Monday, July 5, 2010

Weighing In

So, it has been a week since I first weighed in and so I was not looking forward to stepping onto the scale this morning, but I did it anyway.  I now weigh 204.4 lbs; only lost 2.4 lbs in the first week.  Not great.  Not what I was hoping for, but at least I didn't gain weight I guess.  Probably didn't help that we had two parties this weekend, though I didn't eat any chips and only had a small brownie yesterday.  I just couldn't say "no" on the Fourth of July!  I should have, though, but I doubt it would have made me lose much more.  Oh well.  I did pretty well on eating better and my husband and I definitely connected more this week.  Helps that he is off of work Friday through tomorrow, so we are able to spend good quality time together.  I didn't do well with the being active portion of my goals.  Took the kids to the zoo on Wednesday but other than that it has been extremely hot and humid here in Michigan so I just have not felt like doing anything outside. My gym membership has been re-activated, however, so I have no excuses for not going to work out...my husband is home to watch the kids so I should be going to the gym every day!  I have failed to acheive my goal this week.  When my husband is home and we are all together I find it very difficult to just leave and take time for myself.  I don't know why this is and it is very annoying to me at the end of the day.  Why can't I just take time for me?  What is wrong with me?  I know I should, but I get caught up in changing diapers, washing bottles, doing laundry, etc. and then I am too tired and very unmotivated.  I definitely will have to work on getting active this week, though it is already 90 degrees out and it is only 10am here.  Ugh.  I guess I will have to get to the gym, somehow.  Part of it is too that since I haven't been in a while, I am not sure what to do when I get there.  What if I see the personal trainer who first helped me out?  Will she judge me for putting all of the weight back on?  I probably shouldn't care what she thinks but I do.

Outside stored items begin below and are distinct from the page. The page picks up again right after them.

theorem State.beginCmd_keeps (s : State) (m : MillId) (c : Cmd) :
    Keeps s (State.beginCmd s m c) := by
  unfold State.beginCmd
  repeat' first
    | split
    | extract_lets
    | with_reducible apply Keeps.via (Keeps.onCmd ..)
    | with_reducible apply Keeps.via (Keeps.onMiller ..)
    | with_reducible apply Keeps.via (Keeps.onToll ..)
    | with_reducible apply Keeps.via (State.ctrlMsg_keeps ..)
    | with_reducible apply Keeps.via (State.latch_keeps ..)
    | with_reducible apply Keeps.via (State.onPond_keeps ..)
    | (with_reducible apply Keeps.of_ite <;> intro _)
    | with_reducible exact Keeps.refl _
    | (with_reducible apply Keeps.of_pair (by assumption))
    | (with_reducible apply Keeps.of_triple (by assumption))
    | (fail_if_no_progress with_reducible refine Keeps.record ?_ rfl rfl rfl rfl rfl rfl rfl)
    | (with_reducible apply Keeps.foldl_via; intro _ _)
    | (fail_if_no_progress dsimp -zeta +zetaDelta only)

theorem State.runLoad_keeps (s : State) (m : MillId) (c : Cmd) :
    Keeps s (State.runLoad s m c) := by
  unfold State.runLoad
  extract_lets t digest
  have ht : Keeps s t := Keeps.via (State.clearMeas_keeps ..) (State.beginCmd_keeps ..)
  split
  · exact Keeps.refl s
  · rename_i st u e
    have hu : Keeps s u := Keeps.via (State.loadImage_keeps t m c.addr.toNat c.length.toNat _ e) ht
    extract_lets v
    have hv : Keeps s v := Keeps.of_ite (fun _ => Keeps.via (State.extendMeas_keeps ..) hu) fun _ => hu
    exact Keeps.via (Keeps.onMiller ..) hv

theorem State.countFault_keeps (s : State) (m : MillId) (f : FaultInfo) :
    Keeps s (State.countFault s m f) := by
  unfold State.countFault
  repeat' first
    | split
    | extract_lets
    | with_reducible apply Keeps.via (State.raise_keeps ..)
    | with_reducible apply Keeps.via (State.tally_keeps ..)
    | (with_reducible apply Keeps.of_ite <;> intro _)
    | with_reducible exact Keeps.refl _
    | (with_reducible apply Keeps.of_pair (by assumption))
    | (with_reducible apply Keeps.of_triple (by assumption))
    | (fail_if_no_progress with_reducible refine Keeps.record ?_ rfl rfl rfl rfl rfl rfl rfl)
    | (with_reducible apply Keeps.foldl_via; intro _ _)
    | (fail_if_no_progress dsimp -zeta +zetaDelta only)

theorem State.loseFault_keeps (s : State) (m : MillId) (f : FaultInfo) :
    Keeps s (State.loseFault s m f) := by
  unfold State.loseFault
  repeat' first
    | split
    | extract_lets
    | with_reducible apply Keeps.via (State.countFault_keeps ..)
    | with_reducible apply Keeps.via (State.tally_keeps ..)
    | (with_reducible apply Keeps.of_ite <;> intro _)
    | with_reducible exact Keeps.refl _
    | (with_reducible apply Keeps.of_pair (by assumption))
    | (with_reducible apply Keeps.of_triple (by assumption))
    | (fail_if_no_progress with_reducible refine Keeps.record ?_ rfl rfl rfl rfl rfl rfl rfl)
    | (with_reducible apply Keeps.foldl_via; intro _ _)
    | (fail_if_no_progress dsimp -zeta +zetaDelta only)

theorem State.govDrop_keeps (s : State) (m : MillId) :
    Keeps s (State.govDrop s m) := by
  unfold State.govDrop
  repeat' first
    | split
    | extract_lets
    | with_reducible apply Keeps.via (Keeps.onGov ..)
    | with_reducible apply Keeps.via (State.stageDrops_keeps ..)
    | (with_reducible apply Keeps.forAll_via; intro _ _)
    | (with_reducible apply Keeps.of_ite <;> intro _)
    | with_reducible exact Keeps.refl _
    | (with_reducible apply Keeps.of_pair (by assumption))
    | (with_reducible apply Keeps.of_triple (by assumption))
    | (fail_if_no_progress with_reducible refine Keeps.record ?_ rfl rfl rfl rfl rfl rfl rfl)
    | (with_reducible apply Keeps.foldl_via; intro _ _)
    | (fail_if_no_progress dsimp -zeta +zetaDelta only)

theorem State.dropOps_keeps (s : State) (m : MillId) :
    Keeps s (State.dropOps s m) := by
  unfold State.dropOps
  repeat' first
    | split
    | extract_lets
    | with_reducible apply Keeps.via (Keeps.onMill ..)
    | with_reducible apply Keeps.via (Keeps.onMiller ..)
    | with_reducible apply Keeps.via (Keeps.onToll ..)
    | with_reducible apply Keeps.via (State.dropLeatOps_keeps ..)
    | with_reducible apply Keeps.via (State.dropUpdate_keeps ..)
    | with_reducible apply Keeps.via (State.dropXfers_keeps ..)
    | with_reducible apply Keeps.via (State.govDrop_keeps ..)
    | with_reducible apply Keeps.via (State.loseFault_keeps ..)
    | with_reducible apply Keeps.via (State.raceDrop_keeps ..)
    | (with_reducible apply Keeps.forAll_via; intro _ _)
    | (with_reducible apply Keeps.of_ite <;> intro _)
    | with_reducible exact Keeps.refl _
    | (with_reducible apply Keeps.of_pair (by assumption))
    | (with_reducible apply Keeps.of_triple (by assumption))
    | (fail_if_no_progress with_reducible refine Keeps.record ?_ rfl rfl rfl rfl rfl rfl rfl)
    | (with_reducible apply Keeps.foldl_via; intro _ _)
    | (fail_if_no_progress dsimp -zeta +zetaDelta only)

theorem State.recordFault_keeps (s : State) (m : MillId) (f : FaultInfo) :
    Keeps s (State.recordFault s m f) := by
  unfold State.recordFault
  repeat' first
    | split
    | extract_lets
    | with_reducible apply Keeps.via (Keeps.onMiller ..)
    | with_reducible apply Keeps.via (State.countFault_keeps ..)
    | (with_reducible apply State.record_via; intro _)
    | with_reducible apply Keeps.via (State.setWord64_keeps ..)
    | with_reducible apply Keeps.via (State.setWord_keeps ..)
    | with_reducible apply Keeps.via (State.tally_keeps ..)
    | (with_reducible apply Keeps.of_ite <;> intro _)
    | with_reducible exact Keeps.refl _
    | (with_reducible apply Keeps.of_pair (by assumption))
    | (with_reducible apply Keeps.of_triple (by assumption))
    | (fail_if_no_progress with_reducible refine Keeps.record ?_ rfl rfl rfl rfl rfl rfl rfl)
    | (with_reducible apply Keeps.foldl_via; intro _ _)
    | (fail_if_no_progress dsimp -zeta +zetaDelta only)

theorem State.endCommand_keeps (s : State) (m : MillId) (f : FaultInfo) :
    Keeps s (State.endCommand s m f) := by
  unfold State.endCommand
  repeat' first
    | split
    | extract_lets
    | with_reducible apply Keeps.via (Keeps.onMiller ..)
    | with_reducible apply Keeps.via (State.dropOps_keeps ..)
    | with_reducible apply Keeps.via (State.loseFault_keeps ..)
    | with_reducible apply Keeps.via (State.recordFault_keeps ..)
    | (with_reducible apply Keeps.forAll_via; intro _ _)
    | (with_reducible apply Keeps.of_ite <;> intro _)
    | with_reducible exact Keeps.refl _
    | (with_reducible apply Keeps.of_pair (by assumption))
    | (with_reducible apply Keeps.of_triple (by assumption))
    | (fail_if_no_progress with_reducible refine Keeps.record ?_ rfl rfl rfl rfl rfl rfl rfl)
    | (with_reducible apply Keeps.foldl_via; intro _ _)
    | (fail_if_no_progress dsimp -zeta +zetaDelta only)

theorem engineFault_keeps (m : MillId) (s : State) :
    Keeps s (engineFault m s) := by
  unfold engineFault
  repeat' first
    | split
    | extract_lets
    | with_reducible apply Keeps.via (Keeps.onMiller ..)
    | with_reducible apply Keeps.via (State.dropLeatOps_keeps ..)
    | with_reducible apply Keeps.via (State.dropXfers_keeps ..)
    | with_reducible apply Keeps.via (State.endCommand_keeps ..)
    | with_reducible apply Keeps.via (State.loseFault_keeps ..)
    | (with_reducible apply Keeps.of_ite <;> intro _)
    | with_reducible exact Keeps.refl _
    | (with_reducible apply Keeps.of_pair (by assumption))
    | (with_reducible apply Keeps.of_triple (by assumption))
    | (fail_if_no_progress with_reducible refine Keeps.record ?_ rfl rfl rfl rfl rfl rfl rfl)
    | (with_reducible apply Keeps.foldl_via; intro _ _)
    | (fail_if_no_progress dsimp -zeta +zetaDelta only)

theorem State.entryCheck_keeps (s : State) (m : MillId) (c : Cmd) :
    Keeps s (State.entryCheck s m c) := by
  unfold State.entryCheck
  repeat' first
    | split
    | extract_lets
    | with_reducible apply Keeps.via (State.endCommand_keeps ..)
    | (with_reducible apply Keeps.of_ite <;> intro _)
    | with_reducible exact Keeps.refl _
    | (with_reducible apply Keeps.of_pair (by assumption))
    | (with_reducible apply Keeps.of_triple (by assumption))
    | (fail_if_no_progress with_reducible refine Keeps.record ?_ rfl rfl rfl rfl rfl rfl rfl)
    | (with_reducible apply Keeps.foldl_via; intro _ _)
    | (fail_if_no_progress dsimp -zeta +zetaDelta only)

theorem State.beginRun_keeps (s : State) (m : MillId) (c : Cmd) :
    Keeps s (State.beginRun s m c) := by
  unfold State.beginRun
  repeat' first
    | split
    | extract_lets
    | with_reducible apply Keeps.via (Keeps.onMill ..)
    | with_reducible apply Keeps.via (Keeps.onMiller ..)
    | (with_reducible apply Keeps.of_ite <;> intro _)
    | with_reducible exact Keeps.refl _
    | (with_reducible apply Keeps.of_pair (by assumption))
    | (with_reducible apply Keeps.of_triple (by assumption))
    | (fail_if_no_progress with_reducible refine Keeps.record ?_ rfl rfl rfl rfl rfl rfl rfl)
    | (with_reducible apply Keeps.foldl_via; intro _ _)
    | (fail_if_no_progress dsimp -zeta +zetaDelta only)
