-- ==== Sys2Proof/Laws/KeepsChain.lean ====
section
/-! SUPPORT. What each change of the state made in Machine/Chain, Flits, Vector, Ikiug, Rows, Tick keeps: the queue, the
fuses blown, soundness. -/

namespace Sys2Proof.Machine

set_option Elab.async false

set_option linter.unusedTactic false
set_option linter.unreachableTactic false
set_option linter.unusedVariables false

theorem State.onHoist_keeps (s : State) (f : Chain → Chain) :
    Keeps s (State.onHoist s f) := by
  unfold State.onHoist
  repeat' first
    | split
    | extract_lets
    | (with_reducible apply Keeps.of_ite <;> intro _)
    | with_reducible exact Keeps.refl _
    | (with_reducible apply Keeps.of_pair (by assumption))
    | (with_reducible apply Keeps.of_triple (by assumption))
    | (fail_if_no_progress with_reducible refine Keeps.record ?_ rfl rfl rfl rfl rfl rfl rfl)
    | (with_reducible apply Keeps.foldl_via; intro _ _)
    | (fail_if_no_progress dsimp -zeta +zetaDelta only)

theorem State.forward_keeps (s : State) (f : ChainFrame) :
    Keeps s (State.forward s f) := by
  unfold State.forward
  repeat' first
    | split
    | extract_lets
    | with_reducible apply Keeps.via (State.onHoist_keeps ..)
    | (with_reducible apply Keeps.of_ite <;> intro _)
    | with_reducible exact Keeps.refl _
    | (with_reducible apply Keeps.of_pair (by assumption))
    | (with_reducible apply Keeps.of_triple (by assumption))
    | (fail_if_no_progress with_reducible refine Keeps.record ?_ rfl rfl rfl rfl rfl rfl rfl)
    | (with_reducible apply Keeps.foldl_via; intro _ _)
    | (fail_if_no_progress dsimp -zeta +zetaDelta only)

theorem State.hostTally_keeps (s : State) (k : ℕ) :
    Keeps s (State.hostTally s k) := by
  unfold State.hostTally
  repeat' first
    | split
    | extract_lets
    | with_reducible apply Keeps.via (State.tally_keeps ..)
    | (with_reducible apply Keeps.of_ite <;> intro _)
    | with_reducible exact Keeps.refl _
    | (with_reducible apply Keeps.of_pair (by assumption))
    | (with_reducible apply Keeps.of_triple (by assumption))
    | (fail_if_no_progress with_reducible refine Keeps.record ?_ rfl rfl rfl rfl rfl rfl rfl)
    | (with_reducible apply Keeps.foldl_via; intro _ _)
    | (fail_if_no_progress dsimp -zeta +zetaDelta only)

theorem State.answer_keeps (s : State) (f : ChainFrame) (status : Byte) :
    Keeps s (State.answer s f status) := by
  unfold State.answer
  repeat' first
    | split
    | extract_lets
    | with_reducible apply Keeps.via (State.forward_keeps ..)
    | with_reducible apply Keeps.via (State.hostTally_keeps ..)
    | (with_reducible apply Keeps.of_ite <;> intro _)
    | with_reducible exact Keeps.refl _
    | (with_reducible apply Keeps.of_pair (by assumption))
    | (with_reducible apply Keeps.of_triple (by assumption))
    | (fail_if_no_progress with_reducible refine Keeps.record ?_ rfl rfl rfl rfl rfl rfl rfl)
    | (with_reducible apply Keeps.foldl_via; intro _ _)
    | (fail_if_no_progress dsimp -zeta +zetaDelta only)
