variable (s : State) (m : MillId)

/-! ## The run of an update, by how it ends -/

section boltRun
variable {o : UpdateOp}

theorem State.boltRun_of_ending {c l e : Nat} {i : Bool} (h : o.ending = some (c, l, e, i)) : s.boltRun m o = s.bltEnd m o c l e i := by
  simp only [State.boltRun, h]

theorem State.boltRun_of_work {r : Except BltStop Unit} {t : State} (h : o.ending = none) (hw : (boltWork m o).run.run s = (r, t)) :
    s.boltRun m o = t.bltSettle m r := by
  simp only [State.boltRun, h, hw]

/-- A fault waits for no line of the working copy where the bolter's stage holds none (R215, R232). -/
theorem State.bltEnd_of_no_jobs (c l e : Nat) (i : Bool) (h : s.stageJobs m 1 = []) : s.bltEnd m o c l e i = s.bltFault m o c l e i := by
  simp only [State.bltEnd, h, State.runJobs, List.isEmpty_nil, if_true]

theorem State.bltSettle_of_fault {c l e : Nat} {i : Bool} (ho : s.bolt m = some o) (h : s.stageJobs m 1 = []) :
    s.bltSettle m (.error (.fault c l e i)) = s.bltFault m o c l e i := by
  simp only [State.bltSettle, ho, s.bltEnd_of_no_jobs m c l e i h]

/-! ## UPDATE_START, BOLT_PARK and UPDATE_COMPLETE -/

theorem updateStart_of_held (codes : List Ecc) (hs : s.halted = false) (hp : s.pageLive (.bolter m) = true) (ho : s.bolt m = some o)
    (h : o.phase = .waiting ∨ o.phase = .gate) : updateStart m codes s = s.coded codes fun s => s.boltRun m o := by
  simp only [updateStart, hs, hp, ho, h, Bool.not_true, Bool.or_self, Bool.false_eq_true, if_false, if_true]

theorem boltPark_of_stalled (hs : s.halted = false) (ho : s.bolt m = some o) (h : o.phase = .stalled) : boltPark m s =
    let t := (((s.bltRecord m o 1 o.stopLine o.stopElem).tally (.bolter m) 12 1).tally (.floor m 0) 6 1).onBolt m fun o =>
      { o with phase := .parked }
    if o.quiet = true then t.tally (.sluice m) 10 1 else t.raise (.bolter m) 5 := by
  simp only [boltPark, State.ctrlMsg, hs, ho, h, bne_self_eq_false, Bool.or_self, Bool.false_eq_true, if_false]

theorem updateComplete_of_written (hs : s.halted = false) (ho : s.bolt m = some o) (h : o.phase = .finished) (hh : o.held = [])
    (hj : ∀ j ∈ s.stageJobs m 1, j.op ≠ o.id) : updateComplete m s =
    let t := (({ s.onMill m (fun x => { x with bolter := { x.bolter with ops := x.bolter.ops.drop 1 } }) with
      pond := { s.pond with lastStep := o.step } } : State).tally (.bolter m) 14 1).raise (.bolter m) 6
    match o.post with
    | some ctr => (t.tally (.floor m 0) 6 1).post m (ctxOf o.system) ctr 1
    | none => t := by
  have written : ((s.stageJobs m 1).any fun j => j.op == o.id) = false := by simpa using hj
  cases post : o.post <;>
    simp only [updateComplete, State.enginePost, State.ctrlMsg, State.onBolter_eq, State.onMill_pond, hs, ho, h, hh, written, post,
      bne_self_eq_false, List.isEmpty_nil, Bool.not_true, Bool.or_self, Bool.false_eq_true, if_false]

/-! ## BOLT_RESUME -/

theorem State.boltResumeWrite_of_resolvable (ho : s.bolt m = some o) (h : o.phase = .parked) (hk : s.copierKeeps o = false) :
    s.boltResumeWrite m = (true, s.boltContinue m) := by
  simp only [State.boltResumeWrite, ho, h, hk, Bool.not_false, and_self, if_true]

theorem State.boltResumeWrite_of_refused (h : ∀ o, s.bolt m = some o → o.phase ≠ .parked ∨ s.copierKeeps o = true) :
    s.boltResumeWrite m = (false, s) := by
  unfold State.boltResumeWrite
  split
  · next o ho =>
    have : ¬(o.phase = .parked ∧ (!s.copierKeeps o) = true) := by
      rintro ⟨hp, hk⟩
      obtain h | h := h o ho
      · exact h hp
      · simp [h] at hk
    rw [if_neg this]
  · rfl

theorem act_boltResume (path : Path) : s.act path (.bolter m) 0x150 1 1 =
    if (s.boltResumeWrite m).1 = true then (s.boltResumeWrite m).2
    else (s.boltResumeWrite m).2.accessErr path ((Page.bolter m).base + 0x150) true 1 .value := rfl

/-- The write of BOLT_RESUME that reaches its register. -/
theorem State.regWrite_boltResume (p : Path) (ha : Accepts s p (.bolter m)) :
    s.regWrite p ((Page.bolter m).base + 0x150) 32 1 = (s.countAccess p 5).act p (.bolter m) 0x150 1 1 :=
  State.regWrite_action s p (.bolter m) 0x150 _ _ (by decide) (by decide) (by decide) ha
    (by simp [inMsix]) rfl rfl (by decide) (by decide) rfl 1 rfl (by decide) rfl rfl (fun _ _ => rfl) (fun _ _ => rfl)

theorem boltResume_eq (p : Path) (codes : List Ecc) (ha : Accepts s p (.bolter m)) :
    boltResume p m codes s = s.coded codes fun u => (u.countAccess p 5).act p (.bolter m) 0x150 1 1 := by
  have accepts : Accepts { s with codes := codes } p (.bolter m) := ha
  simp only [boltResume, State.coded, State.regWrite_boltResume _ m p accepts]

@[simp] theorem State.countAccess_mill (p : Path) (k : Nat) (n : MillId) : (s.countAccess p k).mill n = s.mill n := by
  rw [State.countAccess_eq]; cases n <;> rfl

theorem State.countAccess_copierKeeps (p : Path) (k : Nat) : (s.countAccess p k).copierKeeps o = s.copierKeeps o := by
  rw [State.countAccess_eq]; rfl

end boltRun

/-! ## A tally of a ledger page -/

theorem MillId.num_inj {m k : MillId} (h : m.num = k.num) : m = k := by
  cases m <;> cases k <;> simp [MillId.num] at h ⊢

/-- The tallies of a page that is no ledger page lie apart from those of one that is. -/
theorem Page.eq_ledger_of_entry {p : Page} (h : p.entry = (Page.ledger m).entry) : p = .ledger m := by
  cases p with
  | ledger k =>
    simp only [Page.entry, Page.mill?, Page.rank] at h
    rw [MillId.num_inj (m := k) (k := m) (by omega)]
  | _ =>
    simp only [Page.entry, Page.mill?, Page.rank] at h
    omega

theorem portPage_ne_ledger (port : PortRef) (k : MillId) : port.page ≠ .ledger k := by
  cases port <;> nofun

@[simp] theorem State.tally_tallyOf_self (p : Page) (k n : Nat) :
    (s.tally p k n).tallyOf p k = s.tallyOf p k + BitVec.ofNat 64 n := by
  simp [State.tally, State.tallyOf]

theorem State.tally_tallyOf_ledger {p : Page} (hp : p ≠ .ledger m) {k i : Nat} (hk : k < 16) (hi : i < 16) (n : Nat) :
    (s.tally p k n).tallyOf (.ledger m) i = s.tallyOf (.ledger m) i := by
  have apart : p.entry ≠ (Page.ledger m).entry := fun h => hp (Page.eq_ledger_of_entry m h)
  exact cellGet_cellSet_of_ne _ _ _ _ _ (by omega)

/-! ## What an access of a memory port leaves of the ledger engines -/

/-- The ledger engines, their tallies, the hoppers and the granaries are as they were. -/
structure SparesLedgers (s t : State) : Prop where
  ledger : ∀ k, (t.mill k).ledger = (s.mill k).ledger
  tallyOf : ∀ k i, i < 16 → t.tallyOf (.ledger k) i = s.tallyOf (.ledger k) i
  hopper : t.hopper = s.hopper
  granary : t.granary = s.granary

namespace SparesLedgers

variable {s t u : State}

theorem refl (s : State) : SparesLedgers s s := ⟨fun _ => rfl, fun _ _ _ => rfl, rfl, rfl⟩

theorem trans (h : SparesLedgers s t) (g : SparesLedgers t u) : SparesLedgers s u :=
  ⟨fun k => (g.ledger k).trans (h.ledger k), fun k i hi => (g.tallyOf k i hi).trans (h.tallyOf k i hi), g.hopper.trans h.hopper,
    g.granary.trans h.granary⟩

theorem ite {c : Prop} [Decidable c] (h : SparesLedgers s t) (g : SparesLedgers s u) : SparesLedgers s (if c then t else u) := by
  split
  · exact h
  · exact g

theorem forAll {α : Type} (l : List α) (f : State → α → State) (h : ∀ s a, SparesLedgers s (f s a)) (s : State) :
    SparesLedgers s (s.forAll l f) := by
  unfold State.forAll
  induction l generalizing s with
  | nil => exact refl s
  | cons a l ih => exact (h s a).trans (ih _)

/-- A change of anything but the mills, the tallies, the hoppers and the granaries. -/
theorem of_eq (h0 : t.mill0 = s.mill0) (h1 : t.mill1 = s.mill1) (ht : t.tallies = s.tallies) (hh : t.hopper = s.hopper)
    (hg : t.granary = s.granary) : SparesLedgers s t := by
  refine ⟨fun k => ?_, fun k i _ => by rw [State.tallyOf, State.tallyOf, ht], hh, hg⟩
  cases k
  · rw [State.mill_m0, State.mill_m0, h0]
  · rw [State.mill_m1, State.mill_m1, h1]

theorem onMill (s : State) (m : MillId) (f : Mill → Mill) (h : ∀ x, (f x).ledger = x.ledger) : SparesLedgers s (s.onMill m f) := by
  refine ⟨fun k => ?_, fun k i _ => by rw [State.tallyOf, State.tallyOf, State.onMill_tallies], by simp, by simp⟩
  by_cases hk : k = m
  · subst hk
    rw [State.onMill_mill, h]
  · rw [State.onMill_mill_of_ne _ _ _ _ hk]

theorem tally (s : State) (p : Page) (i n : Nat) (hp : ∀ k, p ≠ .ledger k) (hi : i < 16) : SparesLedgers s (s.tally p i n) :=
  ⟨fun k => by simp, fun k _ hj => s.tally_tallyOf_ledger k (hp k) hi hj n, rfl, rfl⟩

theorem setWord (s : State) (p : Page) (off : Nat) (v : W32) : SparesLedgers s (s.setWord p off v) := of_eq rfl rfl rfl rfl rfl

theorem putFld (s : State) (p : Page) (off lo w v : Nat) : SparesLedgers s (s.putFld p off lo w v) := setWord s p off _

theorem host (s : State) (h : HostPort) : SparesLedgers s { s with host := h } := of_eq rfl rfl rfl rfl rfl

theorem hostTally (s : State) (i n : Nat) (hi : i < 16) : SparesLedgers s (s.tally .host i n) := tally s .host i n (by simp) hi

/-! ### Events -/

theorem logTrigger (s : State) (m : MillId) : SparesLedgers s (s.logTrigger m) := by
  have counted : SparesLedgers s (s.tally (.log m) 5 1) := tally s (.log m) 5 1 (by simp) (by decide)
  unfold State.logTrigger
  split
  · exact onMill s m _ fun _ => rfl
  · exact counted
  · exact counted
  · exact refl s
  · exact refl s

theorem trigOnEvent (s : State) (m : MillId) (p : Page) (bit : Nat) : SparesLedgers s (s.trigOnEvent m p bit) :=
  ite (logTrigger s m) (refl s)

theorem toSystem (s : State) (p : Page) (bit : Nat) (nmi : Bool) : SparesLedgers s (s.toSystem p bit nmi) := by
  refine forAll _ _ (fun s k => ?_) s
  exact (tally s (.floor k 0) 6 1 (by simp) (by decide)).trans (onMill _ k _ fun _ => rfl)

theorem hostSend (s : State) (msg : PcieMsg) : SparesLedgers s (s.hostSend msg) := by
  unfold State.hostSend
  extract_lets port sent
  have h : SparesLedgers s sent := host s _
  refine ite (refl s) (ite (host s _) ?_)
  cases msg with
  | msix v => exact h.trans (hostTally sent 6 1 (by decide))
  | write a bs => exact h

theorem sendRoute (s : State) (r : Nat) : SparesLedgers s (s.sendRoute r) :=
  ite (ite (refl s) (ite (host s _) (hostSend s _))) (refl s)

theorem fifoFull (s : State) : SparesLedgers s s.fifoFull := by
  unfold State.fifoFull
  refine (hostTally s 9 1 (by decide)).trans (ite (refl _) ?_)
  refine (host _ _).trans (ite (refl _) ?_)
  refine (putFld _ .host _ _ _ _).trans ((trigOnEvent _ .m0 _ _).trans ((trigOnEvent _ .m1 _ _).trans (ite ?_ (refl _))))
  exact (toSystem _ _ _ _).trans (ite ((hostTally _ _ 1 (by decide)).trans (sendRoute _ _)) (refl _))

theorem toHost (s : State) (p : Page) (bit : Nat) : SparesLedgers s (s.toHost p bit) := by
  unfold State.toHost
  split
  · exact refl s
  · exact ite ((ite ((host s _).trans (hostTally _ _ 1 (by decide))) (fifoFull s)).trans (sendRoute _ _)) (refl s)

theorem raise (s : State) (p : Page) (bit : Nat) : SparesLedgers s (s.raise p bit) := by
  unfold State.raise
  extract_lets marked noted
  have h : SparesLedgers s noted := (putFld s p 0x010 bit 1 1).trans ((trigOnEvent _ .m0 p bit).trans (trigOnEvent _ .m1 p bit))
  exact ite (refl s) (ite (h.trans ((toSystem _ _ _ _).trans (toHost _ _ _))) (ite (h.trans (toSystem _ _ _ _)) h))

theorem record (s : State) (p : Page) (off : Nat) {fill : State → State} (h : SparesLedgers s (fill s)) :
    SparesLedgers s (s.record p off fill) :=
  ite (refl s) (h.trans (putFld _ _ _ _ _ _))

/-! ### The history and the ports -/

theorem takeInj (s : State) (p : Page) (code : Nat) : SparesLedgers s (s.takeInj p code).2 := by
  unfold State.takeInj
  split
  · exact of_eq rfl rfl rfl rfl rfl
  · exact refl s

theorem nv (s : State) (x : NonVol) : SparesLedgers s { s with nv := x } := of_eq rfl rfl rfl rfl rfl

theorem historyRoom (s : State) (step : Nat) : SparesLedgers s (s.historyRoom step) := by
  unfold State.historyRoom
  refine ite (refl s) ?_
  exact (nv s _).trans (tally _ .history 1 1 (by simp) (by decide))

theorem histWrite (s : State) (r : HistRec) (injected : Bool) : SparesLedgers s (s.histWrite r injected) := by
  unfold State.histWrite
  refine ite (refl s) ?_
  refine (takeInj s .history 2).trans (ite (tally _ .history 2 1 (by simp) (by decide)) ?_)
  exact (historyRoom _ _).trans ((nv _ _).trans (tally _ .history 0 1 (by simp) (by decide)))

theorem portTally (s : State) (port : PortRef) (i n : Nat) (hi : i < 16) : SparesLedgers s (s.tally port.page i n) :=
  tally s port.page i n (portPage_ne_ledger port) hi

Hope you all had a wonderful 4th of July yesterday!  We spent it at my Mom's house helping her fix up some things around the house that my Dad didn't get around to doing before he passed away.  I missed him so much yesterday.  Well, I miss him every day, but when we are all there at the house it just hurts more.  I have flashbacks to playing baseball with him in the yard, getting wheelbarrow rides down the road and learning to ride my bike.  I thought that he would be around to do all of these same things with my children and I get extremely upset and sad all over again knowing that he will not be there, he is gone forever.  I would give anything to hug him right now and see his smile.  He was so kind to me and really took the time to be a father.  I love him so much and just really miss him right now.